Requires-Dist: pre-commit; extra == "dev"
Dynamic: license-file

# Probes

A lightweight, modular library for training linear probes and steering vectors on neural network activations.

## Installation

`probekit` is not a minimal dependency package. It pulls in heavy ML dependencies, including `torch`, `scikit-learn`, and `sae-lens`.
Install it in an environment where large binary wheels and ML runtime deps are expected.

```bash
# PyPI install
pip install probekit

# Local editable install (from a cloned repo)
pip install -e .
```

## Core Design (V2)

This library separates **Semantics** (the probe model) from **Fitting** (how it's learned).

### 1. The Models: `LinearProbe` and `ProbeCollection`
- **`LinearProbe`** (`probekit.core.probe`): A container for a single probe (+ normalization stats).
- **`ProbeCollection`** (`probekit.core.collection`): A container for a **batch** of probes.
    - `to_tensor()`: Stacks weights into `[B, D]` and biases into `[B]`.
    - `best_layer(metric)`: Finds the probe with the best validation accuracy.

### 2. The Fitters
Functional solvers in `probekit.fitters` take training data and return a `LinearProbe` (or `ProbeCollection`).

- `fit_logistic`: Standard L2-regularized Logistic Regression.
- `fit_elastic_net`: ElasticNet (L1 + L2), useful for sparse features (SAEs, Neurons).
- `fit_dim`: Difference-in-Means (Class 1 Mean - Class 0 Mean).
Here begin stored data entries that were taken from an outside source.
theorem run_load_of_trace {is : List Instr} {es : List Event} (hs : s.inputs = [])
    (h : trace is s = some (es, t)) : core.run is.length (s.load is) = .next t := by
  induction is generalizing s es with
  | nil =>
    obtain ⟨-, rfl⟩ : [] = es ∧ s = t := by simpa using h
    have hload : s.load [] = s := by simp [State.load, portsOf]
    rw [hload]; rfl
  | cons i is ih =>
    unfold trace at h
    split at h
    next u hu =>
      obtain ⟨⟨es', t'⟩, htrace, heq⟩ := Option.map_eq_some_iff.mp h
      obtain ⟨-, rfl⟩ := Prod.mk.inj heq
      calc core.run (is.length + 1) (s.load (i :: is))
          = core.run is.length (u.load is) := run_succ_of_step (M := core) (step_load_cons hs hu is) _
        _ = .next t' := ih ((exec_inputs hu).trans hs) htrace
    next => simp at h
    next => simp at h

-- ---------------------------------------------------------------- the start of a system

theorem set_eq_of_check_ok {p : ParamSet} {q : Params} (h : p.check = .ok q) : q.set = p := by
  unfold ParamSet.check at h
  split at h
  · simp at h
  · cases h; rfl

/-- The channel a set-up gives once its parameters pass: its block at reset between the consumer and source given. -/
def ChannelSetup.atReset (c : ChannelSetup) (h : c.params.wellFormed = true) : Channel :=
  ⟨State.resetWith ⟨c.params, h⟩, c.consumer, c.source⟩

theorem ChannelSetup.bringUp_of_wellFormed {c : ChannelSetup} (h : c.params.wellFormed = true) :
    c.bringUp = .next (c.atReset h) := by
  simp only [ChannelSetup.bringUp, Machine.bringUp_of_wellFormed h, ChannelSetup.atReset]

theorem ChannelSetup.wellFormed_of_bringUp {c : ChannelSetup} {ch : Channel} (h : c.bringUp = .next ch) :
    c.params.wellFormed = true := by
  obtain ⟨q, hq, -⟩ := ChannelSetup.bringUp_next_cases h
  exact set_eq_of_check_ok hq ▸ q.wf

theorem bringUpChannels_of_wellFormed {cs : List ChannelSetup} (h : ∀ c ∈ cs, c.params.wellFormed = true) :
    bringUpChannels cs = .next (cs.pmap ChannelSetup.atReset h) := by
  induction cs with
  | nil => rfl
  | cons c cs ih =>
    obtain ⟨hc, hcs⟩ := List.forall_mem_cons.mp h
    simp only [bringUpChannels, ChannelSetup.bringUp_of_wellFormed hc, ih hcs, List.pmap]

theorem wellFormed_of_bringUpChannels {cs : List ChannelSetup} {chs : List Channel}
    (h : bringUpChannels cs = .next chs) : ∀ c ∈ cs, c.params.wellFormed = true := by
  induction cs generalizing chs with
  | nil => simp
  | cons c cs ih =>
    obtain ⟨ch, rest, hc, hrest, -⟩ := bringUpChannels_cons h
    exact List.forall_mem_cons.mpr ⟨ChannelSetup.wellFormed_of_bringUp hc, ih hrest⟩

/-- Where channels come up, every set is well-formed and they are their set-ups at reset, in order. -/
theorem bringUpChannels_next_cases {cs : List ChannelSetup} {chs : List Channel}
    (h : bringUpChannels cs = .next chs) :
    ∃ hwf : ∀ c ∈ cs, c.params.wellFormed = true, chs = cs.pmap ChannelSetup.atReset hwf := by
  have hwf := wellFormed_of_bringUpChannels h
  rw [bringUpChannels_of_wellFormed hwf, Host.Outcome.next.injEq] at h
  exact ⟨hwf, h.symm⟩

/-- The topologies of R147, said of the set-ups, are those of the channels they give. -/
theorem wellFormed_atReset {cs : List ChannelSetup} (hwf : ∀ c ∈ cs, c.params.wellFormed = true)
    (hlen : cs.length = 1 ∨ cs.length = 2) (hnum : ∀ c ∈ cs, c.params.numChannels = cs.length)
    (hsoft : (cs.filter (fun c => decide (c.source.kind = .software))).length ≤ 1) :
    System.wellFormed ⟨cs.pmap ChannelSetup.atReset hwf⟩ = true := by
  have hsources : (cs.pmap ChannelSetup.atReset hwf).map Channel.source = cs.map ChannelSetup.source :=
    (List.map_pmap hwf).trans (List.pmap_eq_map hwf)
  have hcount : (cs.pmap ChannelSetup.atReset hwf).countP (fun ch => ch.source.kind == .software) =
      cs.countP (fun c => decide (c.source.kind = .software)) := by
    have h := congrArg (List.countP fun b => b.kind == .software) hsources
    rwa [List.countP_map, List.countP_map] at h
  have hnums : ∀ ch ∈ cs.pmap ChannelSetup.atReset hwf, ch.block.params.set.numChannels = cs.length := by
    intro ch hch
    obtain ⟨c, hc, rfl⟩ := List.mem_pmap.mp hch
    exact hnum c hc
  rw [← List.countP_eq_length_filter] at hsoft
  simp only [System.wellFormed, List.length_pmap, ← List.countP_eq_length_filter, hcount, Bool.and_eq_true,
    decide_eq_true_eq, List.all_eq_true, beq_iff_eq]
  exact ⟨⟨by omega, hsoft⟩, hnums⟩

end Sys2Proof.Machine

-- ---------------------------------------------------------------- the obligations

namespace Sys2Proof.Proofs

open Sys2Proof.Machine

/-- Settles O12: along the stream, each step runs the first command presented and keeps the rest for the next. -/
theorem stepsRunTheTrace : Obligations.StepsRunTheTrace :=
  fun _ _ _ _ => run_load_of_trace

/-- Settles O21: the one write to `BUF`, and the fields no case of FEED touches. -/
theorem feedFrameCondition : Obligations.FeedFrameCondition := by
  intro b s t h
  obtain rfl : feed b s = t := by simpa using h
  obtain ⟨hparams, hinputs, hfree⟩ := feed_params_inputs_freeCount b s
  exact ⟨hparams, hinputs, hfree,
    fun k hk => (byteAt_feed_buf b s k).trans (if_neg hk),
    fun k _ hk => (byteAt_feed_buf b s k).trans (if_pos hk),
    feed_latch_of_ev_ne_valid⟩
Method choice: use `fit_dim` for strictly linear, overfitting-resistant separation and use `fit_logistic` for standard L2-regularized classification.

#### Batched GPU Fitters
Optimized PyTorch implementations in `probekit.fitters.batch` handle 3D inputs `[B, N, D]` efficiently on GPU:
- `fit_logistic_batch`: Batched IRLS/Newton solver with auto-switch between dense Newton and memory-safe Newton-CG.
- `fit_dim_batch`: Vectorized DiM with median thresholding.
- `fit_elastic_net_path`: Efficiently fits a regularization path (multiple alphas) using warm-starting.

## Quick Start

The high-level API supports explicit backend control (`backend="torch"` / `backend="sklearn"`),
and in `backend="auto"` mode it prefers torch when inputs are already torch tensors.

```python
from probekit import sae_probe, dim_probe

# 1. Single Probe (X: [N, D], y: [N])
probe = sae_probe(X_2d, y_1d)

# 2. Batched Probes (X: [B, N, D], y: [B, N] or [N])
# Uses torch batch fitters and returns a ProbeCollection
probes = sae_probe(X_3d, y)
weights, biases = probes.to_tensor() # [B, D], [B]

# 3. Inference with a trained single probe
scores = probe.predict_score(X_2d)          # raw margins/logits
pred = probe.predict(X_2d, threshold=0.0)   # binary predictions

# 4. Inference with a trained probe collection
batch_scores = probes.predict_score(X_3d)         # [B, N]
batch_pred = probes.predict(X_3d, threshold=0.0)  # [B, N]

# 5. Force backend explicitly
probe_torch = sae_probe(X_2d_torch, y_1d_torch, backend="torch")
probe_cpu = sae_probe(X_3d_numpy, y_2d_numpy, backend="sklearn")
```

## Copyable Skill Snippet

```md
# Probekit Quick Skill

Goal: Train and run linear probes on activations.

## Core Imports
from probekit import sae_probe, logistic_probe, dim_probe

## Train
# x: [N, D], y: [N]
probe = sae_probe(x, y)

## Inference
scores = probe.predict_score(x)
pred = probe.predict(x, threshold=0.0)

## Batched Training
# xb: [B, N, D], yb: [B, N] or broadcast-compatible
probes = sae_probe(xb, yb)
weights, biases = probes.to_tensor()
batch_scores = probes.predict_score(xb)
batch_pred = probes.predict(xb, threshold=0.0)

## Method choice
# Use dim_probe(...) for strictly linear, overfitting-resistant separation.
# Use logistic_probe(...) for standard L2-regularized classification.
```

## Steering Vectors

You can build steering vectors for individual probes or entire collections:

```python
from probekit import build_steering_vector, build_steering_vectors

# Single
vec = build_steering_vector(probe, sae_model, layer=10)

# Batched (Maps layers to probes)
vecs = build_steering_vectors(probe_collection, sae_model, layers=[8, 9, 10])
```

## Structure

- `probekit/core/`: `LinearProbe` and `ProbeCollection` definitions.
- `probekit/fitters/`:
    - `logistic.py`, `elastic.py`, `dim.py`: Single-probe (CPU/sklearn) fitters.
    - `batch/`: Optimized GPU-batched fitters (IRLS, ISTA, DiM).
- `probekit/api.py`: High-level aliases and dimension routing.
- `probekit/steering/`: Tools for building steering vectors.